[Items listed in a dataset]
☆ ☆ ☆ ☆ ☆ ☆ ☆

/-- Engines of a kind that no harness holds and that HAL may assign (R172). -/
def Block.spareEngs (b : Block) (cores : Bool) : List Nat :=
  (if cores then b.coresIn else b.unitsIn).filter fun e => (b.eng e).harness.isNone && !(b.eng e).retiring

/-- Engines of a kind held by RT harnesses (R174). -/
def Block.rtHeld (b : Block) (cores : Bool) : Nat :=
  sumBy (fun h => let x := b.harness h
    if x.rt ∧ x.st ≠ .free then (if cores then x.cores.length else x.units.length) else 0) (List.range 64)

/-- Engines of a harness that are bound to tasks. -/
def Block.isBound (b : Block) (e : Nat) : Bool := match (b.eng e).use with
  | .task _ _ => true
  | _ => false

/-- Whether an L1 order still runs on an engine (R407). -/
def Block.resetting (b : Block) (e : Nat) : Bool := match b.order with
  | some o => decide (o.level = 1) && decide (ofEngCode o.target = e)
  | none => false

/-- An engine takes work: it is lit, holds nothing, and neither drains, is reset, leaves service nor waits at a step boundary (R33). -/
def Block.canPlace (b : Block) (e : Nat) : Bool :=
  let x := b.eng e
  decide (x.use = .free) && x.lit && !x.draining && !x.retiring && !b.resetting e && !b.heldStep e

/-! ### Lighting and wakes -/

/-- Groups of engines to be lit, in the order of R187, after those that wait. -/
def Block.lightEngs (b : Block) (es : List Nat) : Block :=
  let es := sortBy id (es.filter fun e => !(b.eng e).lit)
  let n := max 1 (b.field Reg.LIGHT_CTL 31 16)
  let gs : List PGroup := (List.range (ceilDiv es.length n)).map fun k => { engs := (es.drop (k * n)).take n, asked := b.zclk }
  { b with groups := b.groups ++ gs }

/-- ZCLK cycles between the starts of groups of a kind. -/
def Block.groupGap (b : Block) (wake : Bool) : Nat := ceilDiv (b.field (if wake then Reg.WAKE_CTL else Reg.LIGHT_CTL) 15 0 * 9) 5

/-- The interval since the previous group of its kind has passed. -/
def Block.groupDue (b : Block) (wake : Bool) : Bool :=
  let t := if wake then b.lastWake else b.lastLight
  t = 0 ∨ t - 1 + b.groupGap wake ≤ b.zclk

/-- HARNESS_GROW commands whose engines are all lit end OK (R109). -/
def Block.settleGrow (b : Block) : Block :=
  (b.cmds.filter fun c => c.opcode = 0x8A ∧ c.phase = .running ∧ c.left.all fun x => (b.eng x.1).lit).foldl
    (fun b c => b.endCmd c.q c.i 0) b

/-- The head group starts (R187, R189, R523): its engines are lit, or have their clocks back and are scrubbed where they are stale
(R423); the next group asks for its grant. -/
def Block.startGroup (b : Block) : Block :=
  match b.groups with
  | [] => b
  | g :: t =>
    let t := modAt (fun (x : PGroup) => { x with asked := b.zclk }) 0 t
    let b : Block := { b with groups := t }
    if g.wake then
      let b := { b with lastWake := b.zclk + 1 }.count32 Reg.PW_WAKE_GROUPS
      g.engs.foldl (fun b e => b.setEng e { (b.eng e).scrub (b.reg Reg.RC_EPOCH) with gated := false, waking := false }) b
    else
      let b := { b with lastLight := b.zclk + 1 }
      (g.engs.foldl (fun b e => b.setEng e { b.eng e with lit := true }) b).settleGrow

/-- The head group starts once it has its grant and its interval has passed; `wake` says which kind the row starts. -/
def Block.tryGroup (b : Block) (wake : Bool) : Block :=
  match b.groups with
  | [] => b
  | g :: _ => if g.wake = wake ∧ g.granted ∧ b.groupDue wake then b.startGroup else b

/-- A power grant for the head group (R34, R518, R523). -/
def Block.grant (b : Block) : Block :=
  match b.groups with
  | [] => b
  | g :: t =>
    if g.granted then b
    else
      let b := { b with groups := { g with granted := true } :: t }.count32 Reg.PW_GRANTS
      let ns := min (2 ^ 32 - 1) ((b.zclk - g.asked) * 5 / 9)
      let b := b.setReg Reg.PW_GRANT_MAX (max (b.reg Reg.PW_GRANT_MAX) ns)
      b.tryGroup g.wake

/-- Every engine of every ACTIVE harness is lit on entry to RUN (R482). -/
def Block.lightAll (b : Block) : Block :=
  b.lightEngs ((List.range 64).flatMap fun h =>
    let x := b.harness h
    if x.st = .active then x.cores ++ x.units else [])

/-! ### Placement -/

/-- The engines that a COPY or FILL names, by space and place (R112, R304); none where the harness no longer has one. -/
def Block.namedEngs (b : Block) (c : Cmd) : Option (List Nat) :=
  let at_ (s n : Nat) : Option (List Nat) :=
    if s = 0 then some [] else ((b.spaceEngs c.q s)[n]?).map fun e => [e]
  match c.op with
  | .copy _ _ _ s d se de => match at_ s se, at_ d de with
    | some x, some y => some (dedup (x ++ y))
    | _, _ => none
  | .fill _ _ _ _ d de => at_ d de
  | _ => some []

/-- What a waiting command meets when it reaches placement (R113, R171, R173). -/
def Block.placeStatus (b : Block) (h : Nat) (c : Cmd) : Option Nat :=
  match c.launch? with
  | some l =>
    let x := b.harness h
    if x.cores.length < l.cores ∨ x.units.length < l.units then some 0x12
    else if (x.cores.filter fun e => !b.isBound e).length < l.cores ∨ (x.units.filter fun e => !b.isBound e).length < l.units then
      some 0x14
    else none
  | none => if (b.namedEngs c).isSome then none else some 0x12

/-- The engines that a waiting command takes now (R169, R304), if it fits. -/
def Block.choose (b : Block) (h : Nat) (c : Cmd) : Option (List Nat) :=
  match c.launch? with
  | some l =>
    let x := b.harness h
    let cs := (x.cores.filter b.canPlace).take l.cores
    let us := (x.units.filter b.canPlace).take l.units
    if cs.length = l.cores ∧ us.length = l.units then some (cs ++ us) else none
  | none => match b.namedEngs c with
    | some es => if es.all b.canPlace then some es else none
    | none => none

/-- Whether an engine clears its spaces before work of a context (R303). -/
def Block.mustClear (b : Block) (e ctx : Nat) : Bool :=
  let x := b.eng e
  x.needClear || (match x.lastCtx with
    | some c => c ≠ ctx
    | none => false)

/-- Engines taken for a command: a stale one is scrubbed (R423), and those of R303 start to clear. -/
def Block.reserve (b : Block) (c : Cmd) (es : List Nat) : Block :=
  let b := es.foldl (fun b e =>
    b.setEng e { (b.eng e).scrub (b.reg Reg.RC_EPOCH) with use := .cmd c.q c.i, inv := 0, args := [], clearing := b.mustClear e c.ctx }) b
  ((b.dropPlacing c.q c.i).modCmd c.q c.i fun c => { c with engs := es })

/-- An argument record is loaded, or a migration of its page started (R203, R275). Poison costs the context (R418), and so does a range
that registers invalidated (R42). -/
def Block.loadArgs (b : Block) (e : Nat) : Block :=
  let r := b.argRecord e
  match b.argBytes e with
  | .ok bs => (b.setArgs e bs).fillTlb e r.1 r.2.1
  | .poison a x => (b.notePoison r.1 a x).endWork e 0x40 true
  | .bad st => b.endWork e st (b.deadRange r.1 r.2.1 r.2.2)
  | m => b.meet r.1 (.engine e) false m

/-- Whether the version `v` of a context holds a stitch for engine `e` (R205). -/
def Block.streams (b : Block) (ctx : Nat) (v : Nat × Nat) (e : Nat) : Bool :=
  match b.version? ctx v.1 v.2 with
  | some x => if e < unitBase then x.sum.anyCore else x.sum.anyUnit
  | none => false

/-- The invocations that the engines of a work have to end by the stream (R204): none where their kind has no stitch (R205). -/
def Block.invsOf (b : Block) (ctx : Nat) (v : Nat × Nat) (es : List Nat) (reps : Nat) : List (Nat × Nat) :=
  es.map fun e => (e, if b.streams ctx v e then reps else 0)

/-- A work takes its delivery lane (R206), from the first stitch of its first invocation. -/
def Block.openLane (b : Block) (w : Work) (ctx : Nat) (v : Nat × Nat) (reps : Nat) : Block :=
  let l : Lane := { who := w, ctx := ctx, listId := v.1, epoch := v.2, reps := reps }
  { b.dropLane w with lanes := (b.dropLane w).lanes ++ [l] }

/-- A launch starts on its engines (R169, R203): those for which the list holds no stitch end every invocation at once, with its beat
(R205). -/
def Block.startLaunch (b : Block) (c : Cmd) (l : LaunchP) : Block :=
  let v := c.version.getD (0, 0)
  let left := b.invsOf c.ctx v c.engs l.reps
  let b := c.engs.foldl (fun b e => b.setEng e { b.eng e with lastCtx := some c.ctx }) b
  let b := b.modCmd c.q c.i fun c => { c with
    phase := .running, left := left, budget := 0
    beats := c.beats + l.reps * (left.filter (·.2 = 0)).length }
  if left.all (·.2 = 0) then b.endCmd c.q c.i 0
  else ((left.filter (·.2 ≠ 0)).map (·.1)).foldl Block.loadArgs (b.openLane (.cmd c.q c.i) c.ctx v l.reps).fixDeadlines

/-- A task waits on its TASK_WICK for item `n` with its own record (R178, R241). -/
def Block.waitItem (b : Block) (t : Task) : Block :=
  match b.slotOf t.ctx t.wick with
  | none => b
  | some s =>
    let w : Waiter := { slot := s, value := t.next, gt := true, who := .task t.ctx t.id }
    if (b.slot s).snuffed then { b with waiters := b.waiters ++ [w] }.snuffWaiter w
    else if t.next < (b.slot s).value ∨ b.waiters.contains w then b
    else { b with waiters := b.waiters ++ [w] }

/-- The stall budget of a command in µs (R136). -/
def Block.budgetUs (b : Block) (ctx us : Nat) : Nat := if us = 0 then (b.ctx ctx).stallUs else us

/-- A LAUNCH_PERSIST binds its engines (R114, R177, R226, R538), or ends with a failure and binds none: where another version is
CURRENT now, steps 6 and 7 of R129 are made again on it (R217). In a context that is CLOSING it ends with ABORTED (DESIGN CHOICE, log
entry 98). -/
def Block.bindTask (b : Block) (c : Cmd) (id : Nat) (l : LaunchP) (ring wick log2 : Nat) : Block :=
  let fail (st : Nat) : Block :=
    ((b.releaseEngs c.engs).modCmd c.q c.i fun c => { c with engs := [] }).endCmd c.q c.i st
  if (b.ctx c.ctx).st = .closing then fail 0x31
  else if (b.task? c.ctx id).isSome then fail 0x14
  else match b.launchVersion? c.ctx l with
    | none => fail 0x12
    | some v => match (if c.version = some (v.listId, v.epoch) then MRes.ok c.descs else b.launchNames c.ctx l v) with
      | .ok ds =>
        let keep := b.pinsOf [{ ctx := c.ctx, va := ring, len := 2 ^ log2, rights := 1 }]
        let t : Task := {
          ctx := c.ctx, id := id, listId := v.listId, epoch := v.epoch, ring := ring, log2 := log2, wick := wick
          engs := c.engs, pins := keep.filter c.pins.contains, descs := ds, stallUs := b.budgetUs c.ctx c.stallUs }
        let b := c.engs.foldl (fun b e => b.setEng e { b.eng e with use := .task c.ctx id, lastCtx := some c.ctx }) b
        let b := b.profStart c (c.opcode * 2 ^ 56 + l.listId * 2 ^ 32 + l.cores * 2 ^ 16 + l.units)
        let b : Block := { b with tasks := b.tasks ++ [t] }
        let b := b.modCmd c.q c.i fun c => { c with engs := [], descs := [], pins := c.pins.filter fun p => !t.pins.contains p }
        (b.endCmd c.q c.i 0).waitItem t
      | .bad _ => fail 0x12
      | .poison a x => (fail 0x40).poisonCmd c a x
      | m => b.meet c.ctx (.cmd c.q c.i) false m

/-- A command whose engines are taken and cleared is placed. -/
def Block.placeOne (b : Block) (c : Cmd) : Block :=
  if c.engs.isEmpty ∨ c.phase ≠ .placing ∨ c.engs.any fun e => (b.eng e).clearing then b
  else match c.op with
    | .launchPersist id l ring wick lg => b.bindTask c id l ring wick lg
    | _ => match c.launch? with
      | some l => b.startLaunch c l
      | none =>
        let b := c.engs.foldl (fun b e => b.setEng e { b.eng e with lastCtx := some c.ctx }) b
        (b.modCmd c.q c.i fun c => { c with phase := .running, budget := 0 }).fixDeadlines

/-- The commands of harness `h` that hold their engines and are not placed yet. -/
def Block.placeHeld (b : Block) (h : Nat) : Block :=
  (b.cmds.filter fun c => c.phase = .placing ∧ (b.queue c.q).harness = some h).foldl
    (fun b c => match b.cmd? c.q c.i with
      | some c => b.placeOne c
      | none => b) b

/-- Placement from the head of the wait list while the head fits (R170); `n` bounds the steps. -/
def Block.placeN (h : Nat) : Nat → Block → Block
  | 0, b => b
  | n + 1, b =>
    match (b.harness h).waiting with
    | [] => b
    | (q, i) :: _ => match b.cmd? q i with
      | none => Block.placeN h n (b.dropPlacing q i)
      | some c => match b.placeStatus h c with
        | some st => Block.placeN h n (b.endCmd q i st)
        | none => match b.choose h c with
          | none => b
          | some es =>
            let b := b.reserve c es
            Block.placeN h n (match b.cmd? q i with
              | some c => b.placeOne c
              | none => b)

☆ ☆ ☆ ☆ ☆ ☆ ☆

# Problem to work on:
Above are the records; print exactly the lines from the line with "es else none" to the line with "Reg.RC_EPOCH) with use", including both, and nothing else.

# Answer for this exercise:
    | some es => if es.all b.canPlace then some es else none
    | none => none

/-- Whether an engine clears its spaces before work of a context (R303). -/
def Block.mustClear (b : Block) (e ctx : Nat) : Bool :=
  let x := b.eng e
  x.needClear || (match x.lastCtx with
    | some c => c ≠ ctx
    | none => false)

/-- Engines taken for a command: a stale one is scrubbed (R423), and those of R303 start to clear. -/
def Block.reserve (b : Block) (c : Cmd) (es : List Nat) : Block :=
  let b := es.foldl (fun b e =>
    b.setEng e { (b.eng e).scrub (b.reg Reg.RC_EPOCH) with use := .cmd c.q c.i, inv := 0, args := [], clearing := b.mustClear e c.ctx }) b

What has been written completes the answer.